As I prepared a ‘Bye to the Boobs” party to rally my sisterhood around me and give a final send off to the boobs that breastfed my three daughters, I decided to share the night with Pink Hope and raise awareness to my sisterhood of amazing woman who were supporting me through this journey. We raised over $700 that night and I felt empowered to become an Outreach Ambassador for Pink Hope. If this is what I could do in one night with 30 woman, what could I do for the future as an ambassador?

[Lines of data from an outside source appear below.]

@[simp] theorem State.miso_pending : ∀ (s : State) (kind : String) (rest : List Byte),
    (State.miso s kind rest).pending = s.pending := by
  intros; unfold State.miso; (repeat' (first | split | (apply foldl_pending; intros))) <;> simp

@[simp] theorem State.spiPut_pending : ∀ (s : State) (frame : List Byte),
    (State.spiPut s frame).pending = s.pending := by
  intros; unfold State.spiPut; (repeat' (first | split | (apply foldl_pending; intros))) <;> simp

@[simp] theorem State.spiGet_pending : ∀ (s : State),
    (State.spiGet s).pending = s.pending := by
  intros; unfold State.spiGet; (repeat' (first | split | (apply foldl_pending; intros))) <;> simp

@[simp] theorem State.spiTransaction_pending : ∀ (s : State) (a0 : List Byte),
    (State.spiTransaction s a0).pending = s.pending := by
  intros; unfold State.spiTransaction; (repeat' (first | split | (apply foldl_pending; intros))) <;> simp

@[simp] theorem execSpiPut_pending : ∀ (frame : List Byte) (s : State),
    outPending (execSpiPut frame s) = some (s.pending) := by
  intros; simp [execSpiPut]

@[simp] theorem execSpiGet_pending : ∀ (s : State), outPending (execSpiGet s) = some (s.pending) := by
  intros; unfold execSpiGet; simp

@[simp] theorem execSpiStatus_pending : ∀ (s : State), outPending (execSpiStatus s) = some (s.pending) := by
  intros; simp [execSpiStatus]

@[simp] theorem State.writeOne_pending : ∀ (s : State) (r : Req) (o : Obj) (i v : Nat),
    (State.writeOne s r o i v).pending = s.pending := by
  intros; simp [State.writeOne]

@[simp] theorem execTbIncrementWrite_pending : ∀ (r : Req) (v : Nat) (s : State),
    outPending (execTbIncrementWrite r v s) = some (s.pending) := by
  intros; simp [execTbIncrementWrite]

@[simp] theorem execDomRateWrite_pending : ∀ (r : Req) (d : Fin 2) (v : Int) (s : State),
    outPending (execDomRateWrite r d v s) = some (s.pending) := by
  intros; simp [execDomRateWrite]

@[simp] theorem execDomAdjust_pending : ∀ (r : Req) (d : Fin 2) (v : Int) (s : State),
    outPending (execDomAdjust r d v s) = some (s.pending) := by
  intros; simp [execDomAdjust]

@[simp] theorem execDomEnableWrite_pending : ∀ (r : Req) (d : Fin 2) (v : Bool) (s : State),
    outPending (execDomEnableWrite r d v s) = some (s.pending) := by
  intros; simp [execDomEnableWrite]

@[simp] theorem execEvPop_pending : ∀ (r : Req) (pin : Fin 6) (s : State),
    outPending (execEvPop r pin s) = some (s.pending) := by
  intros; simp [execEvPop]

@[simp] theorem execTxnResolveCommit_pending : ∀ (r : Req) (id : Nat) (s : State),
    outPending (execTxnResolveCommit r id s) = some (s.pending) := by
  intros; simp [execTxnResolveCommit]

@[simp] theorem execTxnResolveAbort_pending : ∀ (r : Req) (id : Nat) (s : State),
    outPending (execTxnResolveAbort r id s) = some (s.pending) := by
  intros; simp [execTxnResolveAbort]

@[simp] theorem execMtrReset_pending : ∀ (r : Req) (s : State), outPending (execMtrReset r s) = some (s.pending) := by
  intros; simp [execMtrReset]

@[simp] theorem execIdacValueWrite_pending : ∀ (r : Req) (l : Fin 16) (v : Nat) (s : State),
    outPending (execIdacValueWrite r l v s) = some (s.pending) := by
  intros; simp [execIdacValueWrite]

@[simp] theorem execIdacQPush_pending : ∀ (r : Req) (l : Fin 16) (s : State),
    outPending (execIdacQPush r l s) = some (s.pending) := by
  intros; simp [execIdacQPush]

@[simp] theorem execIdacQClear_pending : ∀ (r : Req) (l : Fin 16) (s : State),
    outPending (execIdacQClear r l s) = some (s.pending) := by
  intros; simp [execIdacQClear]

@[simp] theorem execIdacPowerupWrite_pending : ∀ (r : Req) (l : Fin 16) (v : Nat) (s : State),
    outPending (execIdacPowerupWrite r l v s) = some (s.pending) := by
  intros; simp [execIdacPowerupWrite]

@[simp] theorem execRingTailWrite_pending : ∀ (r : Req) (ring : Fin 64) (v : Nat) (s : State),
    outPending (execRingTailWrite r ring v s) = some (s.pending) := by
  intros; simp [execRingTailWrite]

@[simp] theorem execTwinRejoin_pending : ∀ (r : Req) (s : State),
    outPending (execTwinRejoin r s) = some (s.pending) := by
  intros; simp [execTwinRejoin]

@[simp] theorem execDmcRetrain_pending : ∀ (r : Req) (sp : Fin 2) (s : State),
    outPending (execDmcRetrain r sp s) = some (s.pending) := by
  intros; simp [execDmcRetrain]

@[simp] theorem execDmaStart_pending : ∀ (r : Req) (c : Fin 8) (s : State),
    outPending (execDmaStart r c s) = some (s.pending) := by
  intros; simp [execDmaStart]

@[simp] theorem execDmaStop_pending : ∀ (r : Req) (c : Fin 8) (s : State),
    outPending (execDmaStop r c s) = some (s.pending) := by
  intros; simp [execDmaStop]

@[simp] theorem execDmaReset_pending : ∀ (r : Req) (c : Fin 8) (s : State),
    outPending (execDmaReset r c s) = some (s.pending) := by
  intros; simp [execDmaReset]

@[simp] theorem execLogWindowStart_pending : ∀ (r : Req) (v : Nat) (s : State),
    outPending (execLogWindowStart r v s) = some (s.pending) := by
  intros; simp [execLogWindowStart]

@[simp] theorem execLogClear_pending : ∀ (r : Req) (s : State), outPending (execLogClear r s) = some (s.pending) := by
  intros; simp [execLogClear]

@[simp] theorem execOwnerClear_pending : ∀ (r : Req) (s : State),
    outPending (execOwnerClear r s) = some (s.pending) := by
  intros; simp [execOwnerClear]

@[simp] theorem execErrAlarmAck_pending : ∀ (r : Req) (s : State),
    outPending (execErrAlarmAck r s) = some (s.pending) := by
  intros; simp [execErrAlarmAck]

@[simp] theorem execErrFaultClear_pending : ∀ (r : Req) (s : State),
    outPending (execErrFaultClear r s) = some (s.pending) := by
  intros; simp [execErrFaultClear]

@[simp] theorem execSessionCloseWrite_pending : ∀ (r : Req) (id : Nat) (s : State),
    outPending (execSessionCloseWrite r id s) = some (s.pending) := by
  intros; simp [execSessionCloseWrite]

@[simp] theorem execPersistFlush_pending : ∀ (r : Req) (s : State),
    outPending (execPersistFlush r s) = some (s.pending) := by
  intros; simp [execPersistFlush]

@[simp] theorem execPersistReset_pending : ∀ (r : Req) (s : State),
    outPending (execPersistReset r s) = some (s.pending) := by
  intros; simp [execPersistReset]

@[simp] theorem execEvRearm_pending : ∀ (r : Req) (pin : Fin 6) (field : Fin 3) (v : Nat) (s : State),
    outPending (execEvRearm r pin field v s) = some (s.pending) := by
  intros; simp [execEvRearm]

@[simp] theorem execRunControlWrite_pending : ∀ (r : Req) (a : Nat) (run : Bool) (s : State),
    outPending (execRunControlWrite r a run s) = some (s.pending) := by
  intros; unfold execRunControlWrite; split <;> simp

@[simp] theorem execPllRampWrite_pending : ∀ (r : Req) (p : Fin 2) (data : List Byte) (s : State),
    outPending (execPllRampWrite r p data s) = some (s.pending) := by
  intros; simp [execPllRampWrite]

@[simp] theorem execOwnerCertWrite_pending : ∀ (r : Req) (first last : Bool) (other : Fin 64) (offset total : Nat) (data : List (BitVec 8)) (s : State),
    outPending (execOwnerCertWrite r first last other offset total data s) = some (s.pending) := by
  intros; simp [execOwnerCertWrite]

@[simp] theorem execHistSnap_pending : ∀ (u : Fin 32) (s : State),
    outPending (execHistSnap u s) = some (s.pending) := by
  intros; simp [execHistSnap]

@[simp] theorem State.originateLocal_pending : ∀ (s : State) (b rung : Nat) (l : List Item),
    (Prod.fst (State.originateLocal s b rung l)).pending = s.pending := by
  intros; simp [State.originateLocal]

@[simp] theorem State.healDue_pending (s : State) (b : Nat) : (s.healDue b).pending = s.pending := by
  unfold State.healDue; simp only []; split
  · rfl
  · rw [foldl_pending]; intros; split <;> simp

@[simp] theorem State.trackersSettle_pending : ∀ (s : State), (State.trackersSettle s).pending = s.pending := by
  intros; simp [State.trackersSettle]

@[simp] theorem State.publishDue_pending : ∀ (s : State) (b : Nat), (State.publishDue s b).pending = s.pending := by
  intros; simp [State.publishDue]

@[simp] theorem State.ltcSeal_pending : ∀ (s : State) (b : Nat), (State.ltcSeal s b).pending = s.pending := by
  intros; simp [State.ltcSeal]

@[simp] theorem State.seal_pending : ∀ (s : State) (b : Nat), (State.seal s b).pending = s.pending := by
  intros; simp [State.seal]

@[simp] theorem execSeal_pending : ∀ (b : Nat) (s : State), outPending (execSeal b s) = some (s.pending) := by
  intros; simp [execSeal]

@[simp] theorem State.applyDue_pending : ∀ (s : State) (k : Nat) (t : Txn),
    (State.applyDue s k t).pending = s.pending := by
  intros; simp [State.applyDue]

@[simp] theorem State.blobEntry_pending : ∀ (s : State) (k a gen : Nat) (data : List Byte),
    (State.blobEntry s k a gen data).pending = s.pending := by
  intros; unfold State.blobEntry; split <;> simp

@[simp] theorem State.valueEntry_pending : ∀ (s : State) (e : Nat × Nat),
    (State.valueEntry s e).pending = s.pending := by
  intros; unfold State.valueEntry; split <;> simp

@[simp] theorem State.heldEntries_pending (s : State) (k : Nat) (p : Nat →
    Bool) : (s.heldEntries k p).pending = s.pending := by
  unfold State.heldEntries; simp only []
  rw [foldl_pending, foldl_pending, foldl_pending] <;> intro t e <;> (repeat' split) <;> simp

@[simp] theorem State.applyChanges_pending : ∀ (s : State) (k : Nat),
    (State.applyChanges s k).pending = s.pending := by
  intros; simp [State.applyChanges]

@[simp] theorem State.timeBoundary_pending : ∀ (s : State) (k : Nat),
    (State.timeBoundary s k).pending = s.pending := by
  intros; simp [State.timeBoundary]

@[simp] theorem State.ltcDue_pending : ∀ (s : State) (k : Nat), (State.ltcDue s k).pending = s.pending := by
  intros; simp [State.ltcDue]

@[simp] theorem State.showBoundary_pending : ∀ (s : State) (k : Nat) (under : Int) (first : Bool),
    (Prod.fst (State.showBoundary s k under first)).pending = s.pending := by
  intros; simp [State.showBoundary]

On the morning of my surgery, Saturday 7th November 2015, I was surprisingly very calm and ready to face the challenge ahead of sitting still for the next 6-12 weeks and allow everyone else to care for me. The surgery took 9.5 hours and it was a complete success, as my surgeon tells me, however there were a few hiccups along the way. I did require a number of blood transfusions post-surgery and I am forever grateful for those five people who donated their blood to assist me in my recovery. However I did have to return to hospital for another week for an infection in my abdomen wound which required further surgery to assist it to heal. I have had further wound issues but manageable at home. I am now 9 weeks post-surgery and not able to drive at this point and only manage light duties, but I expect in the next few weeks I will have returned back to normal activity and back to work. Although it has been challenging physically, mentally I feel fantastic, that instant relief I had when I woke up from surgery and then given the news two days later that all my tissue was clear of any malignancy was overwhelming. I did what I set out to do, I reduced my risk of breast cancer to less than 1% and was brave to accept the gift of choice I was given by my two amazing and brave sisters who I am proud to say are now breast cancer survivors.

My passion for becoming an Outreach Ambassador for Pink Hope is to give back to them for what they have given me, but most importantly I want to raise awareness and funds for Pink Hope, as one day my daughters will need them.

I want to make sure they are able to help my daughters make the decisions that are right for them.